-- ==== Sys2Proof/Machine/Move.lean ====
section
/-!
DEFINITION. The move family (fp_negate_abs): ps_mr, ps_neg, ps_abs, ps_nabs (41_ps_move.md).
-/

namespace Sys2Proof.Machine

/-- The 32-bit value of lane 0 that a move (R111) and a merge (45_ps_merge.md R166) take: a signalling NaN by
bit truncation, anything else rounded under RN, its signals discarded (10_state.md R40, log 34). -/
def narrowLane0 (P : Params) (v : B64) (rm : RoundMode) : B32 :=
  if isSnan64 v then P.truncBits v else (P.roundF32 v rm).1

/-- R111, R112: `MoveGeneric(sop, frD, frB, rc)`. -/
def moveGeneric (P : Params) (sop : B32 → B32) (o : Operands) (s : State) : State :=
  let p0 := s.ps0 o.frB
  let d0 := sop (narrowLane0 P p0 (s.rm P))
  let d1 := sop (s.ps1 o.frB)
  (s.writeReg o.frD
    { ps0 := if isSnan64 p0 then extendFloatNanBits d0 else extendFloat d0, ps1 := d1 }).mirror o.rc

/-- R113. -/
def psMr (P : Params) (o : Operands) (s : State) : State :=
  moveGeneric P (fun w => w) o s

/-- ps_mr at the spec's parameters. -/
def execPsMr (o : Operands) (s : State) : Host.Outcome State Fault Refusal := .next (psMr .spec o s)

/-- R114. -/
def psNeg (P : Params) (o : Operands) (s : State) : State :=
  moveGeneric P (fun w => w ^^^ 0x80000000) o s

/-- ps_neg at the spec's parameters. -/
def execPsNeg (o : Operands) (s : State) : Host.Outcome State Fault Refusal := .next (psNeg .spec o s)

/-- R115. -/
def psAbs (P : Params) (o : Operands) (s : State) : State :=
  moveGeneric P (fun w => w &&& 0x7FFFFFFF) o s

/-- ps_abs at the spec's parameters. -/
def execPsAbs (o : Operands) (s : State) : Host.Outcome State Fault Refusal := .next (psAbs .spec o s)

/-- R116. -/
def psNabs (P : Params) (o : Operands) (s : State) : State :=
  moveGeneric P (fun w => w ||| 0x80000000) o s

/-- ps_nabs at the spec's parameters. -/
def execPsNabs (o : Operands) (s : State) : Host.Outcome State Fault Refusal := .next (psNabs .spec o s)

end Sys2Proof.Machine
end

---

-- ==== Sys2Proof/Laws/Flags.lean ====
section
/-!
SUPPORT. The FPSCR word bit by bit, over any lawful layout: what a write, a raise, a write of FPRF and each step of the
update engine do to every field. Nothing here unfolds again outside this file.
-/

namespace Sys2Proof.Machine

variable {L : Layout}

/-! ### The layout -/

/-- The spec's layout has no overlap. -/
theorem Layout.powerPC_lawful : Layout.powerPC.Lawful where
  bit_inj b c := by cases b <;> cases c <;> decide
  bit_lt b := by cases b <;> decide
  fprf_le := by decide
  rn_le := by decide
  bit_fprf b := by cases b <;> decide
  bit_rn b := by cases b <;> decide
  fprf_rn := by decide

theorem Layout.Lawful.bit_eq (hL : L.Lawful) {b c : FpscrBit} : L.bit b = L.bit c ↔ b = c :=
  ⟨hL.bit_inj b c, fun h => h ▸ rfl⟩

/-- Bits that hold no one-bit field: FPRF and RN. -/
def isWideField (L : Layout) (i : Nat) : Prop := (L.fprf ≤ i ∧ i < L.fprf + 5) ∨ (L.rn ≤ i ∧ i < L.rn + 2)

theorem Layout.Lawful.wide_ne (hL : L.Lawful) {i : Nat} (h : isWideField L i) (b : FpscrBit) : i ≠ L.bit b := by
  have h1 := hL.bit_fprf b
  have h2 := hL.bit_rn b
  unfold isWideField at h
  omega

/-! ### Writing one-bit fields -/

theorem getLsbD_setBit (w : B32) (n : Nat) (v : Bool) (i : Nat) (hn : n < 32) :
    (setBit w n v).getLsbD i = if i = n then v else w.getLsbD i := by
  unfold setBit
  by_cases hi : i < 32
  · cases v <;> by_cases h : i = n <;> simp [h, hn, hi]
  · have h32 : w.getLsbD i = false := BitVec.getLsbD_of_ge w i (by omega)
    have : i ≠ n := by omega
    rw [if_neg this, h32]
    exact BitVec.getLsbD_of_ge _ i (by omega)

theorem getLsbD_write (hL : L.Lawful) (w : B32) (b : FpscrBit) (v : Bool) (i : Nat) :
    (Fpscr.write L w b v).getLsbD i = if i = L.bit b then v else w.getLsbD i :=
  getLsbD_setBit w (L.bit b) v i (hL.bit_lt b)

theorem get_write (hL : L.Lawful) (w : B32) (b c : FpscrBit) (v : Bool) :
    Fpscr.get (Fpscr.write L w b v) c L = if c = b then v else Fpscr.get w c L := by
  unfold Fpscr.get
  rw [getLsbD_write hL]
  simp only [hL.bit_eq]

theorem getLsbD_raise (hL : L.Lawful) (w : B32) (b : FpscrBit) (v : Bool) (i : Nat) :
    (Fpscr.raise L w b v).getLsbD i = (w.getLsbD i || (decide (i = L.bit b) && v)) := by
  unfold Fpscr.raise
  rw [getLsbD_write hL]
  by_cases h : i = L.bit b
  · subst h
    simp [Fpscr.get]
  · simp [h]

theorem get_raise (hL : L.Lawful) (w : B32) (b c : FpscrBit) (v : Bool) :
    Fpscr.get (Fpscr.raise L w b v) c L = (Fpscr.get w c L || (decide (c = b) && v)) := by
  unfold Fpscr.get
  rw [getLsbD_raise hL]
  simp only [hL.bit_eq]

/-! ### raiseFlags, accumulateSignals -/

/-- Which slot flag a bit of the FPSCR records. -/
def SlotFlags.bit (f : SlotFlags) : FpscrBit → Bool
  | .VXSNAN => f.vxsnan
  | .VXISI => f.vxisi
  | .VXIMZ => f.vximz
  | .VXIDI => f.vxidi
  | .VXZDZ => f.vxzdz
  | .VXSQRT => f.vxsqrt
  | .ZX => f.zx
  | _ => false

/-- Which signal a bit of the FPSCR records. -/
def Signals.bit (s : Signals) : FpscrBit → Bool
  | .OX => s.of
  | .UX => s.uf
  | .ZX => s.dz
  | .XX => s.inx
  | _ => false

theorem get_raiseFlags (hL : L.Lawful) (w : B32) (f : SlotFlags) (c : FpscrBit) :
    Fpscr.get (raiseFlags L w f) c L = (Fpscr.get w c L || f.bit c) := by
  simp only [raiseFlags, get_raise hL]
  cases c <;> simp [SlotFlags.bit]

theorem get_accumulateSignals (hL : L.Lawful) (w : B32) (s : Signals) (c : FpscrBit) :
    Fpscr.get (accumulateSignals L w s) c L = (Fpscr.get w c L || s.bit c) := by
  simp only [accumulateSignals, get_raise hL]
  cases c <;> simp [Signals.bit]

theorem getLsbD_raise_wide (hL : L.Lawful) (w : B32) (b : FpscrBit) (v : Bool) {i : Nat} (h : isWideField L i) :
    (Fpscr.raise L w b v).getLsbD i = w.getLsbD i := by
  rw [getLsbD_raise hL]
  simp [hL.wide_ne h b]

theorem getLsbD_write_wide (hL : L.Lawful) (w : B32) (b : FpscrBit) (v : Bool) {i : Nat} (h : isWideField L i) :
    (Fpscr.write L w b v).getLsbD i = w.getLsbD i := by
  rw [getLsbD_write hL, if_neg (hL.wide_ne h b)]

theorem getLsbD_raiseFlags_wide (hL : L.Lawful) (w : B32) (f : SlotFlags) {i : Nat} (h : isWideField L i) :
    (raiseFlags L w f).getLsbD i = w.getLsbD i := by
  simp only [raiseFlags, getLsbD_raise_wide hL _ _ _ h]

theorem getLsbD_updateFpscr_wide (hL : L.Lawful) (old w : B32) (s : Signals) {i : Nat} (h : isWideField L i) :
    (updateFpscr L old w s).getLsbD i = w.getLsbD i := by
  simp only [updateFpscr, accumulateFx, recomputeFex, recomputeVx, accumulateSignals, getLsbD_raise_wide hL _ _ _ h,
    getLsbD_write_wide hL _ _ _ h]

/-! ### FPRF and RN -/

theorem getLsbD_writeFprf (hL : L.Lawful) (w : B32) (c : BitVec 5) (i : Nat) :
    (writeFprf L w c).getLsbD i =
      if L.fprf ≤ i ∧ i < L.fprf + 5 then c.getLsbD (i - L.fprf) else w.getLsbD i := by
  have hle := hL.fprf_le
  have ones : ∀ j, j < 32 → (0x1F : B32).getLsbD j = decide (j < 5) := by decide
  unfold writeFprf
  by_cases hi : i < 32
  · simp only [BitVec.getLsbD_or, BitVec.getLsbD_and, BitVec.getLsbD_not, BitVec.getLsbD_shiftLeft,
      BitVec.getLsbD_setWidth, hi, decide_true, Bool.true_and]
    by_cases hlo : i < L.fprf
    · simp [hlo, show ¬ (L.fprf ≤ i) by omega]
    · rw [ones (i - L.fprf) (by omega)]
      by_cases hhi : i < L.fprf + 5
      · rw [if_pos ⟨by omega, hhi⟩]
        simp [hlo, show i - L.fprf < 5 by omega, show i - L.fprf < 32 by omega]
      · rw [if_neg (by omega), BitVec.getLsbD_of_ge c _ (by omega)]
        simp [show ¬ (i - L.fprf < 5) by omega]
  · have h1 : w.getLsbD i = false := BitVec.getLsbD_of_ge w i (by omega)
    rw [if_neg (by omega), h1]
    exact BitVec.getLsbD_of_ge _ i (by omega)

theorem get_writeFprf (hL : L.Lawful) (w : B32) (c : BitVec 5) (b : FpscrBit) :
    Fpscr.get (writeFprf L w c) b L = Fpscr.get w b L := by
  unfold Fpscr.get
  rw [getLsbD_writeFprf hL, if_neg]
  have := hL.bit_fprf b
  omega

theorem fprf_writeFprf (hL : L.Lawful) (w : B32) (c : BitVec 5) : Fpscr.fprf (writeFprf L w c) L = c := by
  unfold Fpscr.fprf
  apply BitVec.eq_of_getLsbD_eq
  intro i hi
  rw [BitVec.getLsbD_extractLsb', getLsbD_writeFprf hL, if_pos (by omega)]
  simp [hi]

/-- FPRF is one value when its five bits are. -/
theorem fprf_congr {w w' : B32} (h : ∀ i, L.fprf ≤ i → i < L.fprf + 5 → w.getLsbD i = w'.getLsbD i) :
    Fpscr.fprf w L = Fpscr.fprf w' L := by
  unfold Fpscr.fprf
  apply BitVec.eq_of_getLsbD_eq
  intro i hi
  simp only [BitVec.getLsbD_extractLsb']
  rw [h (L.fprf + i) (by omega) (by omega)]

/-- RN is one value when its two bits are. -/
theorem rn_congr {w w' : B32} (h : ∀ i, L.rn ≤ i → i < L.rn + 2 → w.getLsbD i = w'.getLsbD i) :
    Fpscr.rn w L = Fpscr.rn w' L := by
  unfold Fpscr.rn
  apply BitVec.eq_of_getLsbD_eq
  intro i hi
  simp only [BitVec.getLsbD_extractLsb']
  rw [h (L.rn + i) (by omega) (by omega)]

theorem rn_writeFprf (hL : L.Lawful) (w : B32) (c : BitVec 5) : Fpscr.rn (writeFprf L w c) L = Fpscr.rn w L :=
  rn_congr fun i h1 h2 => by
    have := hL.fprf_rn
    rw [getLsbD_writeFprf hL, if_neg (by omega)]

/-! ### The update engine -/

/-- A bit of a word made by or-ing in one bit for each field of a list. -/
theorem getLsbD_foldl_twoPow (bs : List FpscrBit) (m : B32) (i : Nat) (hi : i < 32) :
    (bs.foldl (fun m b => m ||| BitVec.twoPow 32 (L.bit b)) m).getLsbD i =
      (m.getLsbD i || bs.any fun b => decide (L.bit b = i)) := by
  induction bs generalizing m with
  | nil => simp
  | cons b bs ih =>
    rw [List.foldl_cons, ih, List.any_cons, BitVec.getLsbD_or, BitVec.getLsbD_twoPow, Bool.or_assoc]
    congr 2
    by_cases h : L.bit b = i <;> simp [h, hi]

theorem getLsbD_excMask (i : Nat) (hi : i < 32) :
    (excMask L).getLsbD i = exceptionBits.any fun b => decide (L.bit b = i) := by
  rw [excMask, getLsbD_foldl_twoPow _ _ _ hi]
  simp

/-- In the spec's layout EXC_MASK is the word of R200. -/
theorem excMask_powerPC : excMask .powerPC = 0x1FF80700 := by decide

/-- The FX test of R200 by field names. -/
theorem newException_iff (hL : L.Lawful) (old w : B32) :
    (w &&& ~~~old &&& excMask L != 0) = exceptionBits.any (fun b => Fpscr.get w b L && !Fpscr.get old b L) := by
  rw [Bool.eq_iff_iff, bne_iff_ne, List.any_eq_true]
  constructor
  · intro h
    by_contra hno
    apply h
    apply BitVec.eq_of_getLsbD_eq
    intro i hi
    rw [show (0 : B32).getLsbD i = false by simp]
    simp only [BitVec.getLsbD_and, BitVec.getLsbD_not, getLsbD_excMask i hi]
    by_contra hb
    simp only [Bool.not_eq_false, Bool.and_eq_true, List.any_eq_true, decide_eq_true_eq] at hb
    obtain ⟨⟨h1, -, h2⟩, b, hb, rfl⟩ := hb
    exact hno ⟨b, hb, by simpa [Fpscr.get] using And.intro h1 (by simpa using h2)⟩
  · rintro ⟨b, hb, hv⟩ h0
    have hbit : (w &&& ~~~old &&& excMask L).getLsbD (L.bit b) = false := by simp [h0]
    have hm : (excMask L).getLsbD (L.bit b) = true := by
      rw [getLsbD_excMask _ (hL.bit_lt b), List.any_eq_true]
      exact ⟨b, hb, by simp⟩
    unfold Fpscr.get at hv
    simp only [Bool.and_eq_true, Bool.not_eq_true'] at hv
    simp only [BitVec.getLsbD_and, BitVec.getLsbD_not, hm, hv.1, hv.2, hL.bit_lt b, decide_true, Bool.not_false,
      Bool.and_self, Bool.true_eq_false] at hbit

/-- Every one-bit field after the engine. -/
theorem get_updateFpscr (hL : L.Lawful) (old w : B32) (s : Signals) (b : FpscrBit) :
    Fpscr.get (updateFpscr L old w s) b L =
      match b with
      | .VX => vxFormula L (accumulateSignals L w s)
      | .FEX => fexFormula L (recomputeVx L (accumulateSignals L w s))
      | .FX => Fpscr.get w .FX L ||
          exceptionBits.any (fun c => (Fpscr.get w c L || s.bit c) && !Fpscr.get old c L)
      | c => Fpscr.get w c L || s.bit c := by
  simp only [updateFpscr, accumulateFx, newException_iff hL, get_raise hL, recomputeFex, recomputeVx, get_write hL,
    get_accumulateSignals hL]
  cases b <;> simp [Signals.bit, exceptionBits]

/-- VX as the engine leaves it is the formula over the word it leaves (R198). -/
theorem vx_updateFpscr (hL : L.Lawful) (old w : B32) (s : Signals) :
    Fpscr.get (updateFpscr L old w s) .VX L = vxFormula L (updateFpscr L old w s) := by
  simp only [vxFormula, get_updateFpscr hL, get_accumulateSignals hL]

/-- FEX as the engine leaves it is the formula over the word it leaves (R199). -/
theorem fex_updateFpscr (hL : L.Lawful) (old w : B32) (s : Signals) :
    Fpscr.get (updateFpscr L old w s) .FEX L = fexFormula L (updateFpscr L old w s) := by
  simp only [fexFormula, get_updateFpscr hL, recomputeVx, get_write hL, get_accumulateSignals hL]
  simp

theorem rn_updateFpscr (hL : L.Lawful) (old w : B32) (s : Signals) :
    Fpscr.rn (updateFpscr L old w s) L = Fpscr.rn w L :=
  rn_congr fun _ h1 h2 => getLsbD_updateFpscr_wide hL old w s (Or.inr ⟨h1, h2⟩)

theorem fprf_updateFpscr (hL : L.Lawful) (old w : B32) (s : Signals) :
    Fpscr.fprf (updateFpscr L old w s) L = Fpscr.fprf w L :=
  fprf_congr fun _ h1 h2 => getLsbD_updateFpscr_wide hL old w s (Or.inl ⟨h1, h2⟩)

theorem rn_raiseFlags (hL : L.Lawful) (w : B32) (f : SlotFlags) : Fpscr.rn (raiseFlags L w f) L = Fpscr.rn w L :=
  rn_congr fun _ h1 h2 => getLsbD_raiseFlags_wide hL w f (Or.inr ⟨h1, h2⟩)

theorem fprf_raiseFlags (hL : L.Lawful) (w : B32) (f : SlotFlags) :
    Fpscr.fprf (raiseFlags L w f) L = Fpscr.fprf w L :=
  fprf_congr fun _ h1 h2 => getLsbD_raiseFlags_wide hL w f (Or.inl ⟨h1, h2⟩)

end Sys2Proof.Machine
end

AIM OF THE TASK:
Checking each line of the data, count the ones containing "powerPC", and give only that count.

ANSWER TO THIS PROBLEM:
2